The satellite S travels around the Earth in a circular path with a constant speed of 20 Mm/h. If the acceleration is 2.5m/s², determine the altitude h. Assume the Earth's diameter to be 12 713 km.

Homework Equations

$$a_{n}= \frac{v^{2}}{\rho}$$

The Attempt at a Solution

I thought that $$a_{t}= 0$$ because speed is constant and $$a_{n}= 20 Mm/h$$ and I just solved the above equation for $$\rho$$ but that came out to a negative number so that's not right.

 

[Andrew Mason]

Homework Statement

The satellite S travels around the Earth in a circular path with a constant speed of 20 Mm/h. If the acceleration is 2.5m/s², determine the altitude h. Assume the Earth's diameter to be 12 713 km.

Homework Equations

$$a_{n}= \frac{v^{2}}{\rho}$$

The Attempt at a Solution

I thought that $$a_{t}= 0$$ because speed is constant and $$a_{n}= 20 Mm/h$$ and I just solved the above equation for $$\rho$$ but that came out to a negative number so that's not right.

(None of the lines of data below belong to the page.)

-- ==== Sys2Proof/Machine/Attention.lean ====
section
/-! DEFINITION. Machine/Attention.lean: ATTENTION and ATTENTION_BWD (07_attention_kv R249, R257 to R272, R615, R616). -/

namespace Sys2Proof.Machine
open Sys2Proof

/-! ## Parameter block and length table (R257 to R260) -/

def attnEntries (p : Bytes) : Nat := leAt p 0 2
def attnHeads (p : Bytes) : Nat := leAt p 2 2
def attnScale (p : Bytes) : Nat := leAt p 4 4
def attnWindow (p : Bytes) : Nat := leAt p 8 4
def attnP16 (p : Bytes) : Bool := bit (byteAt p 12) 0

/-- Checks of the descriptor of ATTENTION beyond those of every operator body. -/
def attnDescChecks (t : Stage) : List (Bool × Nat) :=
  [(decide (t.wfmt = 0) && decide (3 ≤ t.afmt) && !t.comp && !t.accIn, 16), (decide (t.k ≤ 256), 28),
   (t.tensor == 0xFFFF, 38)]

/-- Checks of the parameter block, and of `n` against it. -/
def attnParamChecks (t : Stage) : List (Bool × Nat) :=
  [(decide (1 ≤ attnEntries t.params) && decide (attnEntries t.params ≤ 4096), t.atParam 0),
   (decide (1 ≤ attnHeads t.params), t.atParam 2),
   (finiteBits (attnScale t.params), t.atParam 4),
   (decide (byteAt t.params 12 < 2), t.atParam 12),
   (zeroAt t.params 13 3, t.atParam 13),
   (attnHeads t.params * t.k == t.n, t.atDesc 32)]

/-- Slots that an operator needs. -/
def needSlots (t : Stage) (l : List Nat) : List (Bool × Nat) := l.map (fun i => (decide (t.slot i ≠ 0), t.atSlot i))

/-- An entry of a length table (R259). -/
structure LenEntry where
  session : Nat
  flags : Nat
  qLen : Nat
  pos : Nat
  reserved : Nat
  deriving DecidableEq, Repr

def LenEntry.causal (e : LenEntry) : Bool := bit e.flags 0
def LenEntry.write (e : LenEntry) : Bool := bit e.flags 1

def lenEntry (b : Bytes) : LenEntry :=
  { session := leAt b 0 2, flags := leAt b 2 2, qLen := leAt b 4 4, pos := leAt b 8 4, reserved := leAt b 12 4 }

/-- The length table of a command. -/
def lenTable (s : State) (c : Cmd) (t : Stage) : Except Fail (List LenEntry) := do
  let b ← fetchSlot s c t 10 (16 * attnEntries t.params)
  .ok ((chunksOf 16 (b.length + 1) b).map lenEntry)

/-- First and last position that token `i` of an entry sees (R261). -/
def seesFrom (win : Nat) (e : LenEntry) (i : Nat) : Nat := if win = 0 then 0 else e.pos + i + 1 - win
def seesTo (e : LenEntry) (i : Nat) : Nat := if e.causal then e.pos + i else e.pos + e.qLen - 1

/-- The sessions that an operator's length table names as it stands now, with the fills that were in force at the command's acceptance
(R260, R265). -/
def usesOf (s : State) (c : Cmd) (t : Stage) : List Use :=
  if t.op ≠ 2 then [] else
  match lenTable s c t with
  | .error _ => []
  | .ok l => l.map (fun e => {
      session := e.session, layer := some t.layer, write := e.write,
      fill := (((c.bound.fills.find? (fun p => p.1 == e.session)).map Prod.snd).getD []).getD t.layer 0 })

def withUses (c : Cmd) (u : List Use) : Cmd := { c with bound := { c.bound with uses := u } }

/-- The stages of an accepted group. -/
def groupStages (c : Cmd) : List Stage :=
  c.stages.mapIdx (fun i d => { desc := d, table := c.stageTables.getD i [], params := c.stageParams.getD i [], index := some i })

/-- An ATTENTION or a group with the sessions that its length tables name now (05_command_rings R192). -/
def withLens (s : State) (c : Cmd) : Cmd :=
  withUses c ((if c.opcode = 0x33 then groupStages c else [stageOf c]).flatMap (usesOf s c))

/-- It waits for an earlier command by the order of the sessions that they name (R265). -/
def mustWait (s : State) (k : Cmd) : Bool :=
  s.hif.cmds.any (fun e => decide (e.id < k.id) && e.func == k.func && sessionOrder k e)

/-- Start an ATTENTION or a group once the order of its sessions lets it. -/
def runOrdered (run : Cmd → State → State) (c : Cmd) (s : State) : State :=
  let k := withLens s c
  let s1 := modCmd c.id (fun _ => k) s
  if mustWait s k then s1 else run k s1

/-- The fill that a command's checks and reads use: the one in force at its start when it writes KV, in whatever stage, else the one at its
acceptance (R260, R265). -/
def fillFor (c : Cmd) (x : Session) (layer : Nat) : Nat :=
  let now := x.fills.getD layer 0
  if c.bound.uses.any (fun u => u.write) then now else
    match c.bound.uses.find? (fun u => u.session == x.sid && (u.layer == none || u.layer == some layer)) with
    | none => now
    | some u => u.fill

/-- Why an entry fails, if it does (R257, R260). -/
def lenEntryFault (s : State) (c : Cmd) (t : Stage) (i : Nat) (e : LenEntry) : Option Nat :=
  let loc (o : Nat) := locator 2 i o
  match firstBad [(decide (e.flags < 4), loc 2), (decide (1 ≤ e.qLen) && decide (e.qLen ≤ 65536), loc 4), (e.reserved == 0, loc 12)] with
  | some o => some o
  | none => match (sessionOf s c.func e.session).filter (openFor s c) with
    | none => some (loc 0)
    | some x =>
      let fill := fillFor c x t.layer
      firstBad [(x.handle == c.model && x.version == c.bound.version, loc 0),
        (decide (t.layer < x.layers), t.atDesc 36), (x.headDim == t.k, t.atDesc 28),
        (decide (attnHeads t.params % x.kvHeads = 0) && decide (attnHeads t.params ≤ 128 * x.kvHeads), t.atParam 2),
        (decide (e.pos ≤ fill), loc 8),
        (if e.write then decide (e.pos + e.qLen ≤ x.maxLen) else decide (e.pos + e.qLen ≤ fill), loc 4)]

/-- The first failing entry of a table. -/
def tableFault (f : Nat → LenEntry → Option Nat) : Nat → List LenEntry → Option Nat
  | _, [] => none
  | i, e :: l => match f i e with
    | some o => some o
    | none => tableFault f (i + 1) l
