-- ==== Sys2Proof/Machine/Fused.lean ====
section
/-! DEFINITION. Machine/Fused.lean: the checks of every operator at acceptance, and FUSED_GROUP
(05_command_rings R197; 06_streaming_and_fusion R235 to R242; 09_image_operators R337). -/

namespace Sys2Proof.Machine
open Sys2Proof

/-! ## Operators by opcode -/

/-- What an operator computes. -/
def opOut (t : Stage) : State → Cmd → Stage → Option Bytes → Except Fail OpOut :=
  match t.op with
  | 1 => matmulOut
  | 2 => attentionOut
  | 3 => attentionBwdOut
  | 4 => recurrentOut
  | 5 => scanOut
  | 6 => convOut
  | 7 => poolOut
  | _ => regroupOut

/-- The smallest offset of a check that does not hold. -/
def lowestBad (l : List (Bool × Nat)) : Option Nat :=
  match (l.filter (fun p => !p.1)).map Prod.snd with
  | [] => none
  | x :: xs => some (xs.foldl min x)

/-- The checks of an operator's descriptor: the first field in order that fails. -/
def opDescFault (t : Stage) : Option Nat :=
  (lowestBad (bodyChecks t ++ (match t.op with
    | 2 => attnDescChecks t
    | 3 => attnDescChecks t
    | 4 => recurrentDescChecks t
    | 5 => scanDescChecks t
    | 6 => [(!t.comp, 16)]
    | 7 => poolDescChecks t
    | 8 => regroupDescChecks t
    | _ => []))).map t.atDesc

/-- The checks of its parameter block, and of the shape that the block gives. -/
def opParamFault (t : Stage) : Option Nat :=
  firstBad (match t.op with
    | 2 => attnParamChecks t
    | 3 => attnParamChecks t
    | 4 => seqParamChecks t 2
    | 5 => seqParamChecks t 3
    | 6 => convParamChecks t
    | 7 => poolParamChecks t
    | 8 => regroupParamChecks t
    | _ => [])

/-- The checks of its operand table: `first`, it takes its input from slot 0; `last`, it needs slot 4. -/
def opSlotFault (t : Stage) (first last : Bool) : Option Nat :=
  firstBad (match t.op with
    | 1 => matmulChecks t first last
    | 2 => needSlots t ((if first then [0] else []) ++ (if last then [4] else []) ++ [10])
    | 3 => needSlots t ((if first then [0] else []) ++ (if last then [4] else []) ++ [8, 9, 10, 11, 12, 13, 14, 15])
    | 4 => recurrentSlotChecks t first last
    | 5 => scanSlotChecks t first last
    | 6 => convSlotChecks t first last
    | 7 => poolSlotChecks t first last
    | _ => regroupSlotChecks t first last)

/-! ## Stage lists (R235, R241, R337) -/

/-- A CONV that receives its input by credits. -/
def pointwise (prev t : Stage) : Bool :=
  t.op == 6 && winH t.params == 1 && winW t.params == 1 && strideY t.params == 1 && strideX t.params == 1 &&
  padT t.params + padB t.params + padL t.params + padR t.params == 0 && convGroups t.params == 1 && byteAt t.params 20 == 0 &&
  (prev.op != 6 || byteAt prev.params 21 == 0)

/-- An image stage that receives its input through memory. -/
def imageStage (prev t : Stage) : Bool := t.op == 7 || (t.op == 6 && !pointwise prev t)

def stagePixels (t : Stage) : Nat := if t.op = 6 then t.m * (outR t.params * outR t.params) else t.m
def stageChannels (t : Stage) : Nat := if t.op = 6 then t.n / (outR t.params * outR t.params) else t.n

/-- The `afmt` that takes an `ofmt`. -/
def matchingAfmt (ofmt : Nat) : Nat := if ofmt = 1 then 5 else if ofmt = 2 then 3 else 4

/-- The relations between a stage and the one before. -/
def pairChecks (i : Nat) (prev t : Stage) : List (Bool × Nat) :=
  [(t.slot 0 == 0 || t.slot 0 == prev.slot 4, locator 3 i 40), (prev.ofmt != 0, locator 3 (i - 1) 16),
   (t.afmt == matchingAfmt prev.ofmt, locator 3 i 16)] ++
  (if imageStage prev t then
    [(imgCount t.params * effH t.params * effW t.params == stagePixels prev, locator 3 i 24), (effC t.params == stageChannels prev, locator 3 i 28)]
   else [(t.m == prev.m, locator 3 i 24), ((t.op != 1 && t.op != 6) || t.k == prev.n, locator 3 i 28)])

/-- Every pair of a list. -/
def pairsFault : Nat → List Stage → Option Nat
  | i, a :: b :: l => (firstBad (pairChecks i a b)).or (pairsFault (i + 1) (b :: l))
  | _, _ => none

/-- A stage list holds no REGROUP: its kinds are checked before what its stages name is read (09_image_operators R337). -/
def regroupFault (ts : List Stage) : Option Nat := firstBad (ts.mapIdx (fun i t => (t.op != 8, locator 3 i 0)))

/-- The checks of a stage list as a whole; `memory`: every stage boundary hands over through memory. -/
def groupFault (memory : Bool) (ts : List Stage) : Option Nat :=
  (pairsFault 1 ts).or
    (firstBad ((ts.mapIdx (fun i t => (t.slot 4 != 0 || (!memory && i + 1 != ts.length), locator 3 i 40)))))

/-! ## Running a group (R236 to R242) -/

/-- Bytes of the input that a stage reads as its activations. -/
def inputBytes (t : Stage) : Nat :=
  match t.op with
  | 1 => t.m * t.k * actBytes t.afmt
  | 2 => t.m * t.n * actBytes t.afmt
  | 3 => t.m * t.n * 2
  | 4 => seqSteps t.params * t.m * t.n * seqElem t.params
  | 5 => seqSteps t.params * t.m * t.n * seqElem t.params
  | _ => imgCount t.params * imgH t.params * imgW t.params * imgC t.params * actBytes t.afmt

/-- A stage takes its input through memory (R238, R241, R337). -/
def throughMemory (s : State) (c : Cmd) (prev t : Stage) : Bool :=
  c.trace || c.safety || decide (0x80000 < 128 * t.k * actBytes t.afmt) || decide (6 < s.bow.hotBanks) || imageStage prev t

/-- A group's command as one of its stages sees it: with the stage's header, and the version of its model. -/
def stageCmd (c : Cmd) (t : Stage) (version : Nat) : Cmd := { c with desc := t.desc, bound := { c.bound with version := version } }

/-- What a group has computed so far. -/
structure GroupAcc where
  segs : List Seg := []
  kv : List Nat := []
  /-- The stages run, with what each computed. -/
  outs : List (Stage × OpOut) := []
  /-- Bytes of intermediates held in the device-reserved region. -/
  held : Nat := 0

/-- Run the stages in order: `prev` is the stage before with its output. What a stage expects beyond the output of the stage
before is undefined: free bytes (DESIGN CHOICE, log entry 4). -/
def groupRun (c : Cmd) : List Stage → Option (Stage × Bytes) → GroupAcc → State → Except Fail (GroupAcc × State)
  | [], _, acc, s => .ok (acc, s)
  | t :: l, prev, acc, s => do
    let k := stageCmd c t (c.aux.getD (t.index.getD 0) 0)
    let held := match prev with
      | some p => if throughMemory s c p.1 t then acc.held + p.2.length else acc.held
      | none => acc.held
    if 0x4000000 < held then .error (bad (locator 3 (t.index.getD 0 - 1) 40)) else do
    let lack := match prev with | some p => inputBytes t - p.2.length | none => 0
    let input := prev.map (fun p => p.2 ++ drawBytes lack s)
    let s1 := drawn lack s
    let o ← opOut t s1 k t input
    let segs ← stageOut s1 k t o
    groupRun c l (some (t, o.out))
      { segs := acc.segs ++ segs ++ o.cache, kv := acc.kv ++ o.kv, outs := acc.outs ++ [(t, o)], held := held }
      (drawn o.draws (bindStage k t s1))

/-- The stages of a group in sections: within one they hand over by credits, between two through memory (R238, R241). -/
def sections (s : State) (c : Cmd) : List (Stage × OpOut) → List (List (Stage × OpOut))
  | [] => []
  | [x] => [[x]]
  | x :: y :: l => match sections s c (y :: l) with
    | [] => [[x]]
    | sec :: rest => if throughMemory s c x.1 y.1 then [x] :: sec :: rest else (x :: sec) :: rest

/-- The slices of a stage that belong to row block `b` of `blocks`: every `blocks`-th, from slice `b` (DESIGN CHOICE, log entry 12). -/
def blockSlices (blocks b : Nat) (l : List Work) : List Work :=
  (l.zipIdx.filter (fun x => x.2 % max 1 blocks == b)).map Prod.fst

/-- A stage in row block `b` of `blocks` (R236): its tiles there, their array time, what it hands over, and what its last tiles leave in its
frets' arrays and work areas. -/
def stagePlan (blocks b : Nat) (x : Stage × OpOut) : StagePlan :=
  let l := blockSlices blocks b x.2.work
  let tiles := max 1 (ceilDiv x.2.work.length (max 1 blocks))
  let size := ceilDiv x.2.out.length (max 1 blocks)
  { tiles := tiles, cost := tiles * (x.1.k * x.1.rate + 256), must := if x.1.op = 4 then rowTileFrets x.1 else 0
    data := slice x.2.out (b * size) size
    array := l.reverse.flatMap (fun w => w.array.getLastD [])
    area := (l.map (fun w => w.area.getLastD [])).flatten }

/-- A row block through every stage of a section: its weights, the tensors that it consumes, and its stages (R236, R239). -/
def blockWork (l : List (Stage × OpOut)) (blocks b : Nat) : Work :=
  let plan := l.map (stagePlan blocks b)
  let ws := l.flatMap (fun x => blockSlices blocks b x.2.work)
  { plan := plan, frets := (plan.map (fun p => max 1 p.must)).foldl max 1, upTo := min 12 (sumBy (fun p => p.tiles) plan)
    bytes := sumBy (fun w => w.bytes) ws, needs := (ws.flatMap (fun w => w.needs)).eraseDups, whole := true
    usesEdge := ws.any (fun w => w.usesEdge || w.edge) }

/-- The slices of a section, with its own barriers: a stage alone has its own slices; several make row blocks (R239). -/
def sectionWork : List (Stage × OpOut) → List Work × List Nat
  | [] => ([], [])
  | [x] => (x.2.work, x.2.barriers)
  | x :: l =>
    let blocks := ceilDiv x.1.m 128
    ((List.range blocks).map (blockWork (x :: l) blocks), [])

/-- Sections one after another, a barrier between each and the next; `q` panels and `n` slices come before. -/
def joinSections : Nat → Nat → List (List Work × List Nat) → List Work × List Nat
  | _, _, [] => ([], [])
  | q, n, x :: l =>
    let panels := match x.1.getLast? with | none => 0 | some w => w.panel + 1
    let r := joinSections (q + panels) (n + x.1.length) l
    (x.1.map (fun w => { w with panel := w.panel + q }) ++ r.1, (if n = 0 then [] else [n]) ++ x.2.map (· + n) ++ r.2)

/-- The slices of a group, and its barriers. -/
def groupWork (s : State) (c : Cmd) (outs : List (Stage × OpOut)) : List Work × List Nat :=
  joinSections 0 0 ((sections s c outs).map sectionWork)

/-- The intermediates that a group holds in the device-reserved region: the output of each section but the last. -/
def groupInter (s : State) (c : Cmd) (outs : List (Stage × OpOut)) : List Bytes :=
  (sections s c outs).dropLast.filterMap (fun l => l.getLast?.map (fun x => x.2.out))

def runFusedGroup (c : Cmd) (s : State) : State :=
  match groupRun c (groupStages c) none {} s with
  | .error e => failCmd c.id e s
  | .ok (a, s1) =>
    let w := groupWork s c a.outs
    dispatch (settleStream (startWork c a.segs 0 w.1
      (modCmd c.id (fun c => { c with aux := a.kv, barriers := w.2, inter := groupInter s c a.outs }) s1)))

/-- FUSED_GROUP. -/
def execFusedGroup (id : Nat) (s : State) : Res := ok (runReady id 0x33 (runOrdered runFusedGroup) s)

end Sys2Proof.Machine
end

Why are you using the tangential speed as the acceleration? The acceleration is, as you have stated, $a = v^2/r$. But there is another expression for a as well, since the acceleration is provided by ...? Write the equation for that acceleration. With those two equations you should be able to solve for the two unknowns, a and r.

AM

 

[KillerZ]

Ops that was a typo. I meant $$a_{n}= 2.5 m/s^{2}$$

 

[Andrew Mason]

Ops that was a typo. I meant $$a_{n}= 2.5 m/s^{2}$$

Ok. I misread the question too. You are given the acceleration. What units must v have in your equation $a_n = v^2/r$?

AM

 

[KillerZ]

v should be m/s I think. Which I calculated 20 Mm/h = 5555.556 m/s

 

[Andrew Mason]

v should be m/s I think. Which I calculated 20 Mm/h = 5555.556 m/s

So what is r? How is r related to h?

AM

 

[KillerZ]

I am assuming r would be to the center of the Earth and h is r - the Earth's radius.

 

[KillerZ]

Ok I think I got this:

$$v = 20 Mm/h = 5555.6 m/s$$

$$a_{n} = 2.5 m/s^{2}$$

$$a_{n}= \frac{v^{2}}{\rho}$$

$$\rho= \frac{v^{2}}{a_{n}}$$

$$\rho= \frac{5555.6}{2.5} = 12345679.01 m$$


$$h = \rho - Earth's radius = 12345679.01 - 6356500 = 5989179.01 = 5989.18 km$$

 

[rock.freak667]

that looks better now, I think you were getting a negative number because you were subtracting the diameter instead of the radius.

 

[KillerZ]

Ya that's what I was doing.